Taking the Mystery Out of Talking to Teens

A recent LinkedIn discussion centered around the question "If you had five minutes to share your greatest passion, what would it be and what would you say".

My answer: "How to Talk to Teens".  Yep.  Seriously.  No big world issue.  No big political discussion or hobby. Just straight talk on Talking to Teens.

Here's the thing.  I think teens are one of the most disenfranchised groups in our world today.  They are misunderstood and discounted. 
 
The biggest mistake I hear in "teen talk" is silence. 

It is so often assumed that there is no point in talking to teens because they won't listen.  It's assumed that they are just going to go off and do whatever they want anyway, so why bother telling them what to do.

This makes me crazy!

Tell kids of all ages what you want them to think.  If you have an opinion on sexual behavior between teens, let your teen know what your value is.  They should know where you stand on underage drinking, behavior on social media platforms, and a whole host of other things. 
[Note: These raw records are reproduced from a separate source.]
/-- The MOD of an instruction, as a number (spec/06 R98). -/
def Instr.modBits : Instr → Nat
  | .imulh _ _ u | .imadw _ _ u | .imin _ _ u | .imax _ _ u | .idiv _ _ u | .irem _ _ u | .shr _ _ u | .rot _ _ u
  | .bfe _ _ u => bit u
  | .itest _ _ u cmp => bit u * 8 + cmp.code
  | .plut _ _ lut => lut.toNat
  | .fadd _ _ rm | .fsub _ _ rm | .fmul _ _ rm | .ffma _ _ rm | .frcp _ _ rm | .frsq _ _ rm | .fsqrt _ _ rm
  | .fexp2 _ _ rm | .flog2 _ _ rm | .fsinpi _ _ rm | .fcospi _ _ rm | .fdiv _ _ rm | .frnd _ _ rm
  | .fscale _ _ rm | .gmid _ _ rm | .tadd _ _ rm | .tscale _ _ rm | .taxpy _ _ rm | .tmul _ _ rm
  | .tnorm _ _ rm => rm.code
  | .fmin _ _ n | .fmax _ _ n => bit n
  | .ftest _ _ cmp => cmp.code
  | .fclass _ _ mask => mask.toNat
  | .hadd2 _ _ bf rm | .hmul2 _ _ bf rm | .hfma2 _ _ bf rm | .hdot2 _ _ bf rm => bit bf * 8 + rm.code
  | .cvt _ _ dst src rm | .f2i _ _ dst src rm => dst.code * 128 + src.code * 8 + rm.code
  | .i2f _ _ u rm => bit u * 8 + rm.code
  | .pack _ _ f rm => f.code * 8 + rm.code
  | .unpack _ _ idx f => idx.val * 128 + f.code * 8
  | .qnt _ _ asym f rm | .dqnt _ _ asym f rm => bit asym * 128 + f.code * 8 + rm.code
  | .movsrRead _ _ sr => sr.code
  | .movsrWrite _ _ sr => 256 + sr.code
  | .movpWrite _ _ => 1
  | .qswap _ _ xm => xm.code
  | .qbcast _ _ src => src.val
  | .wshfl _ _ mode => mode.code
  | .vote _ _ mode => mode.code
  | .wred _ _ op => op.code
  | .wscan _ _ excl op => bit excl * 16 + op.code
  | .gld _ _ _ f64 => bit f64
  | .gstat _ _ clr => bit clr
  | .ld _ _ _ acq size => ordBits 1 acq + size.code
  | .st _ _ _ rel size => ordBits 2 rel + size.code
  | .ldt _ _ size | .stt _ _ size => size.code
  | .atom _ _ sc ord w64 op => sc.code * 256 + ord.code * 64 + bit w64 * 16 + op.code
  | .atomcas _ _ sc ord w64 => sc.code * 256 + ord.code * 64 + bit w64 * 16
  | .red _ _ sc rel w64 op => sc.code * 256 + bit rel * 128 + bit w64 * 16 + op.code
  | .fence _ _ sc => sc.code * 256
  | .waitw _ _ sc w64 cmp => sc.code * 256 + bit w64 * 8 + cmp.code
  | .copy _ _ sc w64 eng store => sc.code * 256 + bit w64 * 8 + bit eng * 4 + bit store
  | .gather _ _ sc w64 | .scatter _ _ sc w64 => sc.code * 256 + bit w64 * 8
  | .feed _ _ tr fifo => bit tr * 4 + fifo.code
  | .pref _ _ _ l2 => bit l2
  | .talloc _ _ f lvl => f.code * 4 + lvl.code
  | .ttagW _ _ => 1
  | .mma _ _ fa fb => fb.code * 16 + fa.code
  | .mmaq _ _ grp fa fb => grp.code * 256 + fb.code * 16 + fa.code
  | .mxdrain _ _ amax add haar f rm =>
    (match amax with
      | none => 7
      | some sc => sc.code) * 512 + bit add * 256 + bit haar * 128 + f.code * 8 + rm.code
  | .tact _ _ fn rm => fn.code * 8 + rm.code
  | .trowred _ _ max rm => bit max * 8 + rm.code
  | .hfwd _ _ lev rm | .hinv _ _ lev rm => (lev.val + 1) * 8 + rm.code
  | .hthr _ _ th => th.val
  | .tcvt _ _ f rm => f.code * 8 + rm.code
  | .bra _ _ y | .brx _ _ y => bit y
  | .bar _ idx lvl => idx.val * 4 + lvl.code
  | .spawn _ _ _ narg t => narg.val * 2 + bit t
  | .park _ _ sc w64 cmp t => sc.code * 256 + bit w64 * 16 + cmp.code * 2 + bit t
  | .trap _ code | .bkpt _ code => code.toNat
  | .srwr _ _ sr => sr.code
  | .tlbinv _ _ what => what.code
  | .pcfg _ _ cap q => bit cap * 32 + q.val
  | _ => 0

/-- The guard and operands of an instruction: NONE in every field it does not use; `none` for an event. -/
def Instr.fields : Instr → Option (Guard × Ops)
  | .nop g | .ret g | .exit g | .bar g _ _ | .trap g _ | .bkpt g _ | .rtt g | .bra g _ _ | .call g _ | .meet g _ =>
    some (g, ⟨.none, .none, .none, .none⟩)
  | .spawn g _ d _ _ => some (g, ⟨d, .none, .none, .none⟩)
  | .mov g o | .iadd g o | .isub g o | .imul g o | .imulh g o _ | .imad g o | .imadw g o _ | .iadd64 g o | .lea g o
  | .ineg g o | .iabs g o | .imin g o _ | .imax g o _ | .idiv g o _ | .irem g o _ | .shl g o | .shr g o _
  | .rot g o _ | .and g o | .or g o | .xor g o | .andn g o | .bfe g o _ | .bfi g o | .popc g o | .clz g o
  | .brev g o | .bswz g o | .itest g o _ _ | .mux g o | .plut g o _ | .fadd g o _ | .fsub g o _ | .fmul g o _
  | .ffma g o _ | .fmin g o _ | .fmax g o _ | .ftest g o _ | .fclass g o _ | .frcp g o _ | .frsq g o _
  | .fsqrt g o _ | .fexp2 g o _ | .flog2 g o _ | .fsinpi g o _ | .fcospi g o _ | .fdiv g o _ | .frnd g o _
  | .fscale g o _ | .hadd2 g o _ _ | .hmul2 g o _ _ | .hfma2 g o _ _ | .hdot2 g o _ _ | .cvt g o _ _ _
  | .f2i g o _ _ _ | .i2f g o _ _ | .pack g o _ _ | .unpack g o _ _ | .qnt g o _ _ _ | .dqnt g o _ _ _
  | .fabsmax g o | .movsrRead g o _ | .movsrWrite g o _ | .movpRead g o | .movpWrite g o | .qswap g o _
  | .qbcast g o _ | .wshfl g o _ | .vote g o _ | .wred g o _ | .wscan g o _ _ | .wmatch g o | .elect g o | .v2s g o
  | .gld g o _ _ | .gmov g o | .gadd g o | .gsub g o | .gmul g o | .gneg g o | .gsqr g o | .gsgn g o | .gcmp g o
  | .gmid g o _ | .gbnd g o | .gsever g o | .gdrop g o | .gstat g o _ | .ld g o _ _ _ | .st g o _ _ _ | .ldt g o _
  | .stt g o _ | .atom g o _ _ _ _ | .atomcas g o _ _ _ | .red g o _ _ _ _ | .fence g o _ | .waitw g o _ _ _
  | .copy g o _ _ _ _ | .gather g o _ _ | .scatter g o _ _ | .feed g o _ _ | .pref g o _ _ | .talloc g o _ _
  | .tfree g o | .tinfo g o | .ttag g o | .ttagW g o | .flush g o | .mxwin g o | .mxzero g o | .mma g o _ _
  | .mmaq g o _ _ _ | .mxld g o | .mxst g o | .mxdrain g o _ _ _ _ _ | .tadd g o _ | .tscale g o _ | .taxpy g o _
  | .tact g o _ _ | .tmul g o _ | .trowred g o _ _ | .hfwd g o _ _ | .hinv g o _ _ | .hthr g o _ | .tnorm g o _
  | .tcvt g o _ _ | .brx g o _ | .callx g o | .park g o _ _ _ _ | .fetcht g o | .srwr g o _ | .tlbinv g o _
  | .pcfg g o _ _ => some (g, o)
  | _ => none

/-- The displacement count of LD, ST, PREF and GLD, held in C (spec/13 R226). -/
def Instr.dispBits : Instr → Option (BitVec 10)
  | .ld _ _ d _ _ | .st _ _ d _ _ | .pref _ _ d _ | .gld _ _ d _ => some d
  | _ => none

/-- The offset of BRA, CALL, MEET and SPAWN, held in [45:16] (spec/04 R84). -/
def Instr.offBits : Instr → Option (BitVec 30)
  | .bra _ off _ | .call _ off | .meet _ off | .spawn _ off _ _ _ => some off
  | _ => none

/-- The literal slot of a wide instruction (R83). -/
def litSlot (o : Ops) : Option W64 :=
  let vals := [o.a, o.b, o.c].filterMap fun x => match x with
    | .lit v => some v
    | _ => none
  match vals with
  | [] => none
  | [x] => some ((x ++ (0 : W32)).cast rfl)
  | x :: y :: _ => some ((x ++ y).cast rfl)

/-- The fields of an instruction's word. -/
def Instr.rawWord (i : Instr) (g : Guard) (o : Ops) : RawWord :=
  let opc := BitVec.ofNat 8 i.opcode
  let pneg := if g.neg then 1 else 0
  let pidx := BitVec.ofNat 3 g.idx.val
  let mod := BitVec.ofNat 12 i.modBits
  match i.offBits with
  | some off => { opc, d := o.d.code, a := off.extractLsb' 20 10, b := off.extractLsb' 10 10,
                  c := off.extractLsb' 0 10, pneg, pidx, mod }
  | none => { opc, d := o.d.code, a := o.a.code, b := o.b.code, c := (i.dispBits).getD o.c.code, pneg, pidx, mod }

/-- The words of an instruction: one, or two when it is wide; none for an event, which has no encoding. -/
def encode (i : Instr) : List W64 :=
  match i.fields with
  | none => []
  | some (g, o) =>
    let w := (i.rawWord g o).toWord
    match litSlot o with
    | none => [w]
    | some l => [w, l]

/-- The class of the clause an instruction stands in; NOP stands in any (spec/04 R85). -/
def Instr.cls (i : Instr) : Nat := opcodeClass i.opcode

/-- The instruction the decoder reads from the bits `w`, as the opcode table numbers bits: the first word is bits 63
to 0, its literal slot bits 127 to 64, in a clause of the opcode's own class. -/
def decodeTableWord (_nbits w : Nat) : Option Instr :=
  let word := BitVec.ofNat 64 w
  match decode Alloc.full (opcodeClass (RawWord.ofWord word).opc.toNat) word (some (BitVec.ofNat 64 (w >>> 64))) with
  | .ok i => some i
  | .error _ => none

end Sys2Proof
end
When you assume that your teen has already made up his/her mind, you are giving up your personal power. 
 
You are handing your influence away. 
 
To who?  To their friends.  To other people on Facebook or Twitter.

Teens tend to isolate at times.  It is normal kid behavior and developmentally appropriate for them as they learn to separate from you.  That's ok. Give them their space but always create opportunities for them to come back when they are ready, rather than letting them stay gone.
 
No matter, what, keep talking to your teens. 
 
They may not talk back all the time but that doesn't mean they aren't listening.
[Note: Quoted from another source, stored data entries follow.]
-- ==== Sys2Proof/Machine/Integrity.lean ====
section
/-! DEFINITION. Check codes and the machine-check log: meeting storage errors, correcting them, and logging them
(spec/26 R370 to R374, R386, R387). -/

namespace Sys2Proof.Machine

/-- Entries of a die's log ring (R374). -/
def mcEntries : Nat := 1024

/-! ## Granules (R370) -/

/-- The granule that a site names (R370): 64 bits are two V or S registers, a G register, or two accumulators of a row;
an S register is its warp's. DESIGN CHOICE: a lane's predicates are one granule (log entry 86). -/
def granuleOf : Site → Site
  | .lane l (.v i) => .lane l (.v ⟨i.val / 2 * 2, by omega⟩)
  | .lane l (.s i) => .lane (l / 32 * 32) (.s ⟨i.val / 2 * 2, by omega⟩)
  | .lane l (.p _) => .lane l (.p 0)
  | .acc p r c => .acc p r (c % 64 / 2 * 2)
  | x => x

/-- Does an error stand in the granule that a site names: at the granule, or in a register of it that holds failing
data? -/
def inGranule (site x : Site) : Bool :=
  granuleOf x == granuleOf site || match x with
    | .loaded l o => granuleOf (.lane l o) == granuleOf site
    | _ => false

/-- Sites of a warp's registers. -/
def warpSite (w : Nat) : Site → Bool
  | .lane l _ => l / 32 == w
  | .loaded l _ => l / 32 == w
  | _ => false

/-- Where an error's data first failed: the hop that its log entries name (R371, R374). -/
def Upset.origin (u : Upset) : Site := u.src.getD u.site

/-- A stream's key in its pair. -/
def streamKey (stream : Nat) (f : Fifo) : Nat := stream * 4 + f.code

/-- Half bytes that a stream holds. -/
def heldNibbles (runs : List FeedRun) : Nat := runs.foldl (fun n r => n + r.elems.length * r.nibbles) 0

/-- The HOP code of a site (R370). -/
def hopOf : Site → Nat
  | .dram _ => 0x01
  | .hbm _ => 0x02
  | .mem _ => 0x03
  | .l1 _ _ => 0x08
  | .icache _ _ => 0x09
  | .lane _ _ => 0x0A
  | .loaded _ _ => 0x0A
  | .tile _ _ _ => 0x0B
  | .acc _ _ _ => 0x0C
  | .fifo _ _ _ _ => 0x0D
  | .window _ => 0x0E
  | .firmware _ _ => 0x0F
  | .link hop _ => hop

/-- The selector form of a tile element (spec/13 R235). -/
def tileSelector (handle elem : Nat) : W64 := BitVec.ofNat 64 (0xC0 * 2 ^ 56 + handle % 256 * 2 ^ 32 + elem % 2 ^ 32)

/-- The bound tile of a core with a handle, as firmware names it in the log. -/
def State.loggedTile (s : State) (core handle : Nat) : Option Tile :=
  (s.tiles.find? fun p => keyCore p.1 == core && keyHandle p.1 == handle).map (·.2)

/-- SITE of a log entry (R374), a bank word of a tile by its first element; for an accumulator, a FIFO, firmware or a
link, for which R374 gives none, a free value. -/
def State.siteWord (s : State) (site : Site) (other : W64) : W64 :=
  match site with
  | .mem g => BitVec.ofNat 64 (32 * g)
  | .hbm g => BitVec.ofNat 64 (64 * g)
  | .dram g => BitVec.ofNat 64 (64 * g)
  | .l1 _ d => BitVec.ofNat 64 (8 * d)
  | .icache _ d => BitVec.ofNat 64 (8 * d)
  | .window d => BitVec.ofNat 64 (0x100000000000 + 8 * d)
  | .lane _ o => o.code.setWidth 64
  | .loaded _ o => o.code.setWidth 64
  | .tile c h d => tileSelector h (16 * d / ((s.loggedTile c h).map fun t => elemNibbles t.fmt).getD 16)
  | .acc _ _ _ => other
  | .fifo _ _ _ _ => other
  | .firmware _ _ => other
  | .link _ _ => other

/-- Does R374 give no SITE for it? -/
def siteUnnamed : Site → Bool
  | .acc _ _ _ => true
  | .fifo _ _ _ _ => true
  | .firmware _ _ => true
  | .link _ _ => true
  | _ => false

/-- The die that holds a site; HBM and L2 granules stand on the die that is home to them. -/
def State.siteDie (s : State) (site : Site) : Nat :=
  match site with
  | .mem g => (Config.homeDie s.boots (g / 8)).val
  | .hbm g => (Config.homeDie s.boots (g / 4)).val
  | .dram g => (Config.homeDie s.boots (g / 4)).val
  | .l1 c _ => dieOf c
  | .icache c _ => dieOf c
  | .window d => d / 131072 % 8
  | .lane l _ => dieOf (coreOf l)
  | .loaded l _ => dieOf (coreOf l)
  | .tile c _ _ => dieOf c
  | .acc p _ _ => dieOf (2 * p)
  | .fifo p _ _ _ => dieOf (2 * p)
  | .firmware d _ => d
  | .link _ d => d

/-- Errors counted at a site since boot. -/
def State.siteErrors (s : State) (site : Site) : Nat := ((s.errors.find? fun e => e.1 == site).map (·.2)).getD 0

/-! ## HBM rows (R387) -/

/-- 24 hours in GT ticks. -/
def dayTicks : Nat := 86400000000000

/-- The HBM row of a site. -/
def siteRow : Site → Option Nat
  | .hbm g => some (Config.rowOf g)
  | .dram g => some (Config.rowOf g)
  | _ => none

/-- An error counted at its HBM row: one that is uncorrectable, or the third correction in 24 hours, lists the row for
repair. -/
def State.listRow (s : State) (site : Site) (unc : Bool) : State :=
  match siteRow site with
  | none => s
  | some r =>
    let ts := if unc then tget [] s.rowTimes r else (s.gt :: tget [] s.rowTimes r).take 3
    let s : State := { s with rowTimes := tput [] s.rowTimes r ts }
    let due := unc || ts.length ≥ 3 && s.gt ≤ ts.getD 2 0 + dayTicks
    if due && !s.repairRows.contains r then { s with repairRows := s.repairRows ++ [r] } else s

/-! ## Physical clusters (R386; spec/01 R11, R12) -/

/-- The physical cluster that carries a cluster of a die. With all 25 good, R386 leaves open which one stays out; the
model leaves out the last (log entry 56). -/
def Die.physical (x : Die) (c : Nat) : Nat :=
  match x.retired with
  | some r => if r ≤ c then c + 1 else c
  | none => c

/-- An uncorrectable error in a core's register files or tiles counts against its physical cluster. -/
def Die.wear (x : Die) (site : Site) (unc : Bool) : Die :=
  let c := match site with
    | .lane k _ => some (coreOf k)
    | .tile c _ _ => if c < Config.cores then some c else none
    | _ => none
  match c with
  | some c =>
    let p := x.physical (clusterOf c % 24)
    if unc && !x.worn.contains p then { x with worn := x.worn ++ [p] } else x
  | none => x

/-! ## The log (R374) -/

/-- An entry written to a die's log ring (R374). -/
def Die.log (x : Die) (e : McEntry) (unc : Bool) : Die :=
  { x with mcLog := tset x.mcLog x.mcHead e, mcHead := (x.mcHead + 1) % mcEntries,
           corrected := if unc then x.corrected else x.corrected + 1 }

/-- MC0 of an entry. -/
def mcWord (unc : Bool) (hop die core : Nat) (launch : W32) : W64 :=
  BitVec.ofNat 64 (2 ^ 63 + (if unc then 2 ^ 62 else 0) + hop % 256 * 2 ^ 48 + die % 8 * 2 ^ 45 + core % 2048 * 2 ^ 34
    + launch.toNat)

/-- The state with one error logged: `core` 0x7FF when no core is involved, `launch` the killed context or 0. -/
def State.logError (s : State) (site : Site) (unc : Bool) (synd : W32) (core : Nat) (launch : W32) : State :=
  let d := s.siteDie site
  let n := min (s.siteErrors site + 1) 0xFFFFFFFF
  let (other, s) := if siteUnnamed site then s.free else ((0 : W64), s)
  let e : McEntry :=
    { mc0 := mcWord unc (hopOf site) d core launch, mc1 := s.siteWord site other,
      mc2 := BitVec.ofNat 64 (s.dieGt d), mc3 := BitVec.ofNat 64 (synd.toNat * 2 ^ 32 + n) }
  let s := s.modDie d fun x => (x.log e unc).wear site unc
  let s : State := { s with errors := (site, n) :: s.errors.filter (fun x => x.1 ≠ site) }
  s.listRow site unc

/-- An entry for a link or a replay (R372, R374), with a free syndrome. -/
def State.logLink (s : State) (hop die : Nat) (unc : Bool) (launch : W32) : State :=
  let (synd, s) := s.free
  s.logError (.link hop die) unc (synd.setWidth 32) 0x7FF launch

/-! ## Meeting errors (R371, R372) -/

/-- An agent uses the data of some sites: what the code corrects is written back and logged; anything else is logged with
UNC 1, keeps its failing code, and the consumer is told. -/
def State.consume (s : State) (p : Site → Bool) (core : Nat) (launch : W32) : State × Bool :=
  let hit := s.upsets.filter fun u => p u.site
  let bad := hit.any (·.unc)
  let s := { s with upsets := s.upsets.filter fun u => u.unc || !p u.site }
  (hit.foldl (fun s u => s.logError u.origin u.unc u.synd core (if u.unc then launch else 0)) s, bad)

/-- What a code corrects at some sites is corrected and logged; what it cannot stays (R371). -/
def State.correct (s : State) (p : Site → Bool) (core : Nat) : State :=
  if s.upsets.isEmpty then s else (s.consume (fun x => p x && !s.upsets.any fun u => u.unc && u.site == x) core 0).1

/-- An error at some sites that no code corrects: its syndrome, and where it first failed. -/
def State.badSite (s : State) (p : Site → Bool) : Option (W32 × Site) :=
  (s.upsets.find? fun u => u.unc && p u.site).map fun u => (u.synd, u.origin)

/-- The state without the errors of sites that a write covers whole (R372). -/
def State.overwrite (s : State) (p : Site → Bool) : State :=
  if s.upsets.isEmpty then s else { s with upsets := s.upsets.filter fun u => !p u.site }

/-- The state in which some storage has received data whose code fails, with the syndrome and the hop of the failure
(R371). -/
def State.fails (s : State) (site : Site) (e : W32 × Site) : State :=
  if s.upsets.any fun u => u.unc && u.site == site then s
  else { s with upsets := s.upsets ++ [{ site := site, unc := true, synd := e.1, src := some e.2 }] }

/-- Does a second error of a site make it uncorrectable? HBM corrects by codewords and symbols of which a granule has
several, so there it need not (R370). -/
def siteSingle : Site → Bool
  | .hbm _ => false
  | .dram _ => false
  | _ => true

/-- Does a place hold data that an error can strike: a line that the instruction cache holds, a word that a stream
holds? A link stores nothing, and data that arrived failing is no place of its own. -/
def State.holdsData (s : State) : Site → Bool
  | .icache c d => (s.core c).icache.contains (d / 32)
  | .fifo p st f w => 16 * w < heldNibbles (tget [] (s.pair p).streams (streamKey st f))
  | .link _ _ => false
  | .loaded _ _ => false
  | _ => true

/-- Can what fails the code of a site always be fetched again (R370)? -/
def siteRefetched : Site → Bool
  | .icache _ _ => true
  | _ => false

/-- A granule is struck by an error (R370): one that already holds an error then holds two. What fails the instruction
cache's parity is fetched again. -/
def State.strike (s : State) (site : Site) (unc : Bool) (synd : W32) : State :=
  let g := granuleOf site
  let old := s.upsets.filter (·.site == g)
  let bad := (unc || old.any (·.unc) || siteSingle g && !old.isEmpty) && !siteRefetched g
  if !s.holdsData g then s
  else { s with upsets := s.upsets.filter (·.site ≠ g) ++ [{ site := g, unc := bad, synd := synd }] }

end Sys2Proof.Machine
end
Here's another secret.  Teens have a lot of opinions of their own.  They care about things.  They are developing their own social conscience and are determining their values.

Ask them what they think.  Show teen curiosity about their ideas and opinions.  Ask a follow up question.

Teens behavior can make us all nervous.  It can seem mysterious and foreign and we can worry about risk.

Don't be afraid to ask the tough questions. 
 
Just like we hear over the loud speaker in public transportation stations, "If you see something, say something".
 
If your teen is acting in a way that you don't understand, ask and show curiosity. 
 
The answer is often a lot less scary than whatever you are assuming it to mean.
 
Meet your teen where he/she is at.  While you may be expecting a good 1:1 conversation, you may learn that your best conversations happen in the car when they are protected from the pressure of eye contact. 
 
And as must it pains me to say it and you to read it:
 
Teens are texting these days and they are reading texts.
 
An easy way to keep in contact with your teen is through texting. 
 
Don't just text rules and reminders about curfew. 
 
Keep in touch with conversation. 
 
You'd be surprised in what you might get back.
 
 
Of course, as with anything, text in moderation. It can't be your sole mode of communication with your teen.
 
What's most important here is that you keep the conversation going.
 
You'll maintain your relationship with your teen.
 
 You'll increase the likelihood that when they have a tough decision to make, it's your voice they hear. 
 
 
Ok, so that probably was longer than a 5 minute talk.  As you can see, it's my passion.